**Task goal:** The entries below contain a line with "DEFINITION. The named" and a line with "inductive RxAnswer where". Quote exactly those two lines and all lines between them.

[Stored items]
= = = = =
-- ==== Sys2Proof/Config.lean ====
section
/-! DEFINITION. The named parameters of R6 (`00_scope.md`), the three constant tables of R27 (`10_state.md`), the
answers of the two stream primitives, and the free answers of the environment (log entry 2). -/

namespace Sys2Proof

/-- What the environment answers to a `TxWrite` (R46). -/
inductive TxAnswer where
  /-- The transport has taken the byte. -/
  | ok
  /-- The write failed at the transport. -/
  | fail
  deriving DecidableEq, Repr

/-- What the environment answers to an `RxRead` (R47). -/
inductive RxAnswer where
  /-- A byte, consumed from the stream. -/
  | byte (b : Byte)
  /-- The transport's own time bound ran out. -/
  | timeout
  /-- The read failed at the transport, or the stream ended. -/
  | fail
  deriving DecidableEq, Repr

namespace Config

/-- `PREAMBLE`: the two bytes that open every frame (R6). -/
def preamble : List Byte := [0xFE, 0xFE]

/-- `TERM`: the byte that closes every frame (R6). -/
def term : Byte := 0xFD

/-- `LEADIN_BYTE`: the byte repeated in the power-on lead-in (R6). -/
def leadinByte : Byte := 0xFE

/-- `DST_ADDR`: what the hardwired register `CFG_DST` reads (R26). -/
def dstAddr : Byte := 0x88

/-- `SRC_ADDR`: what the hardwired register `CFG_SRC` reads (R26). -/
def srcAddr : Byte := 0xE0

/-- `OK_CODE`: the status byte that means OK (R6, R64). -/
def okCode : Byte := 0xFB

/-- `NG_CODE`: the status byte that means rejected (R6, R64). -/
def ngCode : Byte := 0xFA

/-- `STATUS_LEN`: the length of a status reply (R6, R64). -/
def statusLen : Nat := 6

/-- `STATUS_IDX`: the index of the status byte in a status reply (R6, R64). -/
def statusIdx : Nat := 4

/-- `BAUDS`: the legal baud rates in the order of the selectors 0 to 4 (R73). -/
def bauds : List Nat := [300, 1200, 4800, 9600, 19200]

/-- `LEADIN`: the lead-in count for each baud selector (R112); 17 at 4800 baud is the spec's figure (D35). -/
def leadin : List Nat := [2, 3, 17, 13, 25]

/-- `FREQ_BYTES`: the length of a frequency payload (R6). -/
def freqBytes : Nat := 5

/-- `FREQ_FIRST`: the index of the payload's first byte in a frequency reply (R6, R159). -/
def freqFirst : Nat := 5

/-- `FREQ_LAST`: the index of the payload's last byte in a frequency reply (R6, R159). -/
def freqLast : Nat := 9

/-- `FREQ_UNIT` in hertz: what one count of the frequency integer means (R94, D4). No rule of the block reads it. -/
def freqUnitHz : Nat := 10

/-- `FREQ_MAX`: the largest frequency integer the encoder accepts (R94). -/
def freqMax : Nat := 999999999

/-- `FREQ_W`: the decode weights for payload bytes `b4`, `b3`, `b2`, `b1`, `b0` (R95, conflict C2). -/
def freqW : List Nat := [100000000, 1000000, 10000, 100, 1]

/-- `MODE_TABLE`: the mode names and wire codes in the order of the selectors 0 to 9 (R72). -/
def modeTable : List (String × Byte) :=
  [("LSB", 0x00), ("USB", 0x01), ("AM", 0x02), ("CW", 0x03), ("RTTY", 0x04), ("FM", 0x05), ("WFM", 0x06),
   ("CW-R", 0x07), ("RTTY-R", 0x08), ("DV", 0x17)]

/-- `BANK_MIN`: the smallest legal memory bank (R71). -/
def bankMin : Nat := 1

/-- `BANK_MAX`: the largest legal memory bank (R71). -/
def bankMax : Nat := 5

/-- `CHAN_MAX`: the largest integer memory channel (R70). -/
def chanMax : Nat := 99

/-- `CHAN_SPECIAL`: the codes of the special channel names by index; index 0 is the name "1A" (R70, D17). -/
def chanSpecial : List (List Byte) := [[0x01, 0x00]]

/-- `PWR_ON_SUB` (R6). PRESUMED: general knowledge taken over by the spec (D16, G1); unsafe, log entry 10. -/
def pwrOnSub : Byte := 0x01

/-- `PWR_OFF_SUB` (R6). PRESUMED: general knowledge taken over by the spec (D16, G1); unsafe, log entry 10. -/
def pwrOffSub : Byte := 0x00

/-- `VFO_A_SUB` (R6). PRESUMED: general knowledge taken over by the spec (D16, G2); unsafe, log entry 10. -/
def vfoASub : Byte := 0x00

/-- `VFO_B_SUB` (R6). PRESUMED: general knowledge taken over by the spec (D16, G2); unsafe, log entry 10. -/
def vfoBSub : Byte := 0x01

/-- `TXMAX`: the capacity of `TXBUF` in bytes (R17, D8). -/
def txMax : Nat := 64

/-- `RXMAX`: the capacity of `RXBUF` in bytes and the byte budget of one frame read (R18, D8). -/
def rxMax : Nat := 64

/-- `DATA_MAX`: the largest data length BUILD accepts (R111, D8). -/
def dataMax : Nat := 32

/-- The environment's answer to the `n`-th `TxWrite` offered after the scripted answers ran out; `none` is no answer
yet. FREE: no body, so nothing about it can be proved (R46, U14; log entry 2). -/
opaque txDraw : Nat → Option TxAnswer

/-- The environment's answer to the `n`-th `RxRead` made after the scripted answers ran out; `none` is no answer yet.
FREE: no body, so nothing about it can be proved (R47, U13; log entry 2). -/
opaque rxDraw : Nat → Option RxAnswer

end Config

end Sys2Proof
end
= = = = =
**Task solution:**
/-! DEFINITION. The named parameters of R6 (`00_scope.md`), the three constant tables of R27 (`10_state.md`), the
answers of the two stream primitives, and the free answers of the environment (log entry 2). -/

namespace Sys2Proof

/-- What the environment answers to a `TxWrite` (R46). -/
inductive TxAnswer where
  /-- The transport has taken the byte. -/
  | ok
  /-- The write failed at the transport. -/
  | fail
  deriving DecidableEq, Repr

/-- What the environment answers to an `RxRead` (R47). -/
inductive RxAnswer where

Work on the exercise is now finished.